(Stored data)
────
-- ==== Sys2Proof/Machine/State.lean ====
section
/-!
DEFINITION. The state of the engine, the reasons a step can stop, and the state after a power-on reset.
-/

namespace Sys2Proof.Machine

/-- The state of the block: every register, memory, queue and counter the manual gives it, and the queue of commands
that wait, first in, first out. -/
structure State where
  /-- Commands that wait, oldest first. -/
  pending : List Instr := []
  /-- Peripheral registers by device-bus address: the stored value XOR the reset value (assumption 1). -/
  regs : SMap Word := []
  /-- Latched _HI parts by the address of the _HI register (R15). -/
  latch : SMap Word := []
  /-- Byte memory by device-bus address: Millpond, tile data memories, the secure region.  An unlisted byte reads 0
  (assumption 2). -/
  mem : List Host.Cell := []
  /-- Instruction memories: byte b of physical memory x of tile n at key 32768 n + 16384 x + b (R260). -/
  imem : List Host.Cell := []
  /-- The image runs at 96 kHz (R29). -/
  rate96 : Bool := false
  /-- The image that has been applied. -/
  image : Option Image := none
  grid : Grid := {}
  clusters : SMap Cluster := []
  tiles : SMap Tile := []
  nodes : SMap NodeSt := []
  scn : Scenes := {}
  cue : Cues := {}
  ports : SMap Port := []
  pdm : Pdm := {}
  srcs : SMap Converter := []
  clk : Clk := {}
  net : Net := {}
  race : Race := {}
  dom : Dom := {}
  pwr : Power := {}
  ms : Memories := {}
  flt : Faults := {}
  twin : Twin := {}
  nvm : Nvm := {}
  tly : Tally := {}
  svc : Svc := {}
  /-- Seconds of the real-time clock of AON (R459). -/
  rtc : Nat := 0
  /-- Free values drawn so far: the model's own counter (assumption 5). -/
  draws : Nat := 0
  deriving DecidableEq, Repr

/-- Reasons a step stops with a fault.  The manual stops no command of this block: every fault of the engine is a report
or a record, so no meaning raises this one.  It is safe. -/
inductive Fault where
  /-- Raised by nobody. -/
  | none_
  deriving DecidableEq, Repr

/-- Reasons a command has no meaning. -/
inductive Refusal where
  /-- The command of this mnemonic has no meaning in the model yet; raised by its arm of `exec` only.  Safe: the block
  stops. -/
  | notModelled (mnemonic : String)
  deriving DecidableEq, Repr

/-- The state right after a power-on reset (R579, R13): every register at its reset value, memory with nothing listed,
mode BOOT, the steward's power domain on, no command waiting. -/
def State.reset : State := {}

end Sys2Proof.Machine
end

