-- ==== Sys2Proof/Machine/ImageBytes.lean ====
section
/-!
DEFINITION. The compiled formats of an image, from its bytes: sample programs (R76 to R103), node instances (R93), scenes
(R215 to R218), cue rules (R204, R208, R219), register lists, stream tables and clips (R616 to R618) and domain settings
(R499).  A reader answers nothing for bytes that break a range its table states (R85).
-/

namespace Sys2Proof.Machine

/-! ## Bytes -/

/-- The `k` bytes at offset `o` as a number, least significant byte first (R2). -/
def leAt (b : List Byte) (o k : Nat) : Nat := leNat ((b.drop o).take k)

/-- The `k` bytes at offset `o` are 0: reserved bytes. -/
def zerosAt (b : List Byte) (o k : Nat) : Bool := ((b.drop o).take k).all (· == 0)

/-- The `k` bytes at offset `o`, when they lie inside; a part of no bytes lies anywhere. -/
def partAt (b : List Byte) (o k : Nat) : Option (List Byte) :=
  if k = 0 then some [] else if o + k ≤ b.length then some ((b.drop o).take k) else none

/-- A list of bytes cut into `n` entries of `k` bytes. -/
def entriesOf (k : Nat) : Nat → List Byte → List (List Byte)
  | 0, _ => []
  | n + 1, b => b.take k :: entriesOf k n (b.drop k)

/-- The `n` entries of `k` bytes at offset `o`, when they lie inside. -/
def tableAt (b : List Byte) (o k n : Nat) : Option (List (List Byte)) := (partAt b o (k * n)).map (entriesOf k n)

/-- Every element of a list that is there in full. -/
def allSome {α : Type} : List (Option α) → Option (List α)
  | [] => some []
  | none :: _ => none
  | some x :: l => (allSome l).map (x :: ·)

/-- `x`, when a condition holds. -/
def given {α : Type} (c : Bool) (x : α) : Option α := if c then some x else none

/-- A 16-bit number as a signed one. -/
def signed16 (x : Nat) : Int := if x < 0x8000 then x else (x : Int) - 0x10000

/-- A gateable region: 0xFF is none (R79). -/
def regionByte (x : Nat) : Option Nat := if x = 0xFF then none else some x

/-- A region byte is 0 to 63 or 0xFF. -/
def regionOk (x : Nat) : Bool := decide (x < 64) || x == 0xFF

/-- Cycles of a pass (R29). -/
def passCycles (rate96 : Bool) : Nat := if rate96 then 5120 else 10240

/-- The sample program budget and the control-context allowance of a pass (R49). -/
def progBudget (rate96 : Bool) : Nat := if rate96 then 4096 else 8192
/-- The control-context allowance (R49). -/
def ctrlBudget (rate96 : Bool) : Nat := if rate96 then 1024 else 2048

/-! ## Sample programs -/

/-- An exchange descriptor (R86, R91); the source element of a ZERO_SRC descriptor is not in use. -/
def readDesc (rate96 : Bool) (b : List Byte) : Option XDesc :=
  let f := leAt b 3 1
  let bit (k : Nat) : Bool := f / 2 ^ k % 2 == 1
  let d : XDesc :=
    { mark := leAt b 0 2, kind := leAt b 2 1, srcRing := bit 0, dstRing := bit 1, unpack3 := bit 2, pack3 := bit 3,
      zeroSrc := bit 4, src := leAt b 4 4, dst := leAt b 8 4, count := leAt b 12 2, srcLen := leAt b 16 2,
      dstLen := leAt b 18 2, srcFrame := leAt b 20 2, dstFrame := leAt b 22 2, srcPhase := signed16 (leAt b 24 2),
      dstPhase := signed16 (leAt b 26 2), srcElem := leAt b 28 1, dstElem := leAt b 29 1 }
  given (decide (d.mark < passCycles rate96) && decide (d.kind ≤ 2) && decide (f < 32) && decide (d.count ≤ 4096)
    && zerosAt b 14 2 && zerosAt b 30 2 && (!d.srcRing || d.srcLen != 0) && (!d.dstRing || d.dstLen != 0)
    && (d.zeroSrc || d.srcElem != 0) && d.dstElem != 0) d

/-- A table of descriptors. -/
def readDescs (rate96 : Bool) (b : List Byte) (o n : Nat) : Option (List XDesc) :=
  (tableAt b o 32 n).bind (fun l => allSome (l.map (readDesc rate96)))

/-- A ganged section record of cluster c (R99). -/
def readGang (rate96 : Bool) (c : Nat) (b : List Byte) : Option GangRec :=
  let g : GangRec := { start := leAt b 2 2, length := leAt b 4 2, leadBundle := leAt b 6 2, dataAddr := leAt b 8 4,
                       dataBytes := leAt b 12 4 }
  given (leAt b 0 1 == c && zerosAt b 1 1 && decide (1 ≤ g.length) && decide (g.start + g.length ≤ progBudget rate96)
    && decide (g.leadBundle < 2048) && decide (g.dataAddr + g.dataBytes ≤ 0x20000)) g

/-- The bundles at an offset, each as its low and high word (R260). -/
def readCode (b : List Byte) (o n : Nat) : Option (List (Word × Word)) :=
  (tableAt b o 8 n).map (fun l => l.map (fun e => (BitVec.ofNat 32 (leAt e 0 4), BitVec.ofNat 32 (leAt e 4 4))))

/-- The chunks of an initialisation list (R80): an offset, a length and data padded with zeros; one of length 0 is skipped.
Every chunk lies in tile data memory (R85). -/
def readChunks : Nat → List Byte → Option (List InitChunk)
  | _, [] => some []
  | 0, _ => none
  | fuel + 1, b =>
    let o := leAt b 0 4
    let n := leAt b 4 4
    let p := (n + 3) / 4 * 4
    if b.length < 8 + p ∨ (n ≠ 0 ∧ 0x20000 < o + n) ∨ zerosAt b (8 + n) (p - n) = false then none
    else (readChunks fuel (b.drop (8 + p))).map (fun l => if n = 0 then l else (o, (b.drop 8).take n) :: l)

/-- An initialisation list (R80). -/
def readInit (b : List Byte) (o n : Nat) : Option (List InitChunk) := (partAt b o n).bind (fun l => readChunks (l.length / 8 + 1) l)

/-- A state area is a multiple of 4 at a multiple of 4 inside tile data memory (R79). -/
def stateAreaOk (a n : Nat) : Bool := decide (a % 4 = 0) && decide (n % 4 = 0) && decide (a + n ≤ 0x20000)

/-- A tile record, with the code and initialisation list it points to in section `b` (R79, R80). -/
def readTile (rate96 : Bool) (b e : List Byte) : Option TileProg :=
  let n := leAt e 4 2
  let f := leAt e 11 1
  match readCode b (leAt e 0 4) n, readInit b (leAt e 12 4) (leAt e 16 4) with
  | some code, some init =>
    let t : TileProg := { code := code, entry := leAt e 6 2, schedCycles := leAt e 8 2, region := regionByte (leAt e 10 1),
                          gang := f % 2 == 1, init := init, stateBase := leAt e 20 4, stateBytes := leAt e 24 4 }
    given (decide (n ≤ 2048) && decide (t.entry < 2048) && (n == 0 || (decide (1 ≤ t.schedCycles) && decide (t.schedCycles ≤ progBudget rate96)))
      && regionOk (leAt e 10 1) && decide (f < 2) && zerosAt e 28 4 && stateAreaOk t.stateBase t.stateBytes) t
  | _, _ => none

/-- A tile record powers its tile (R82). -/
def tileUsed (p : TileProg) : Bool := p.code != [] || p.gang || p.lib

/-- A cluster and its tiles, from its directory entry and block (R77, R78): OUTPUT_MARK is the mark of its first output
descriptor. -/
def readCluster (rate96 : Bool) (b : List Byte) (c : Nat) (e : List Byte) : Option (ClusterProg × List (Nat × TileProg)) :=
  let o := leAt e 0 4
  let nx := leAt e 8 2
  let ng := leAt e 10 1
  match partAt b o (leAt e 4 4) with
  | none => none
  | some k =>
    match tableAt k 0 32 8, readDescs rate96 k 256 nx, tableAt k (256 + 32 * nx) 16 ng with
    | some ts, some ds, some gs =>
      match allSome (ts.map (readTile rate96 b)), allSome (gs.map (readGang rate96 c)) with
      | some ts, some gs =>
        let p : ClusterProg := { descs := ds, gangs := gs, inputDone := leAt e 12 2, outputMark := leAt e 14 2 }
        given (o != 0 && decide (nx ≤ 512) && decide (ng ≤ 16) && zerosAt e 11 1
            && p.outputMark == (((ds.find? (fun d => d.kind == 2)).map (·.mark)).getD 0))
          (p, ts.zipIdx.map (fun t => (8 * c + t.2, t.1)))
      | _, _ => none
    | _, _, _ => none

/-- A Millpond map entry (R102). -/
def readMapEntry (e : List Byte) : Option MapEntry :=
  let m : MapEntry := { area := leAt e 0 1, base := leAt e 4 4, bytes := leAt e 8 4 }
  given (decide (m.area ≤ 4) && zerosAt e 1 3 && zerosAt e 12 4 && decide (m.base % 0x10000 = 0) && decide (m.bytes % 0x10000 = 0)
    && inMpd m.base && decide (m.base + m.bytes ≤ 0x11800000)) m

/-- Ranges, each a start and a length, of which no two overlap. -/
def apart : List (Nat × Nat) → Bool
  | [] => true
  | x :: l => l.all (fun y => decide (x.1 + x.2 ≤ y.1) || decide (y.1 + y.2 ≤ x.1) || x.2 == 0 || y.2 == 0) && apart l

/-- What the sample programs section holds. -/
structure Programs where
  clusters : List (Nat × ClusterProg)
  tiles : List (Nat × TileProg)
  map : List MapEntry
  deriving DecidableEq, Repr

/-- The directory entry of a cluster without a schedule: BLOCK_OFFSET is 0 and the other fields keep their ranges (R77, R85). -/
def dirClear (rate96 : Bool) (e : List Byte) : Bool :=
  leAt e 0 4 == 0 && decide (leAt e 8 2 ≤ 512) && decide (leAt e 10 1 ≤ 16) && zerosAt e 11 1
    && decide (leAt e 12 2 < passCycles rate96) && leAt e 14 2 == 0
────
_Task directions_
Your answer must be the data above, copied exactly from its first line through the line containing "pending : List Instr := []", and nothing more.

_Output for this exercise_
-- ==== Sys2Proof/Machine/State.lean ====
section
/-!
DEFINITION. The state of the engine, the reasons a step can stop, and the state after a power-on reset.
-/

namespace Sys2Proof.Machine

/-- The state of the block: every register, memory, queue and counter the manual gives it, and the queue of commands
that wait, first in, first out. -/
structure State where
  /-- Commands that wait, oldest first. -/
  pending : List Instr := []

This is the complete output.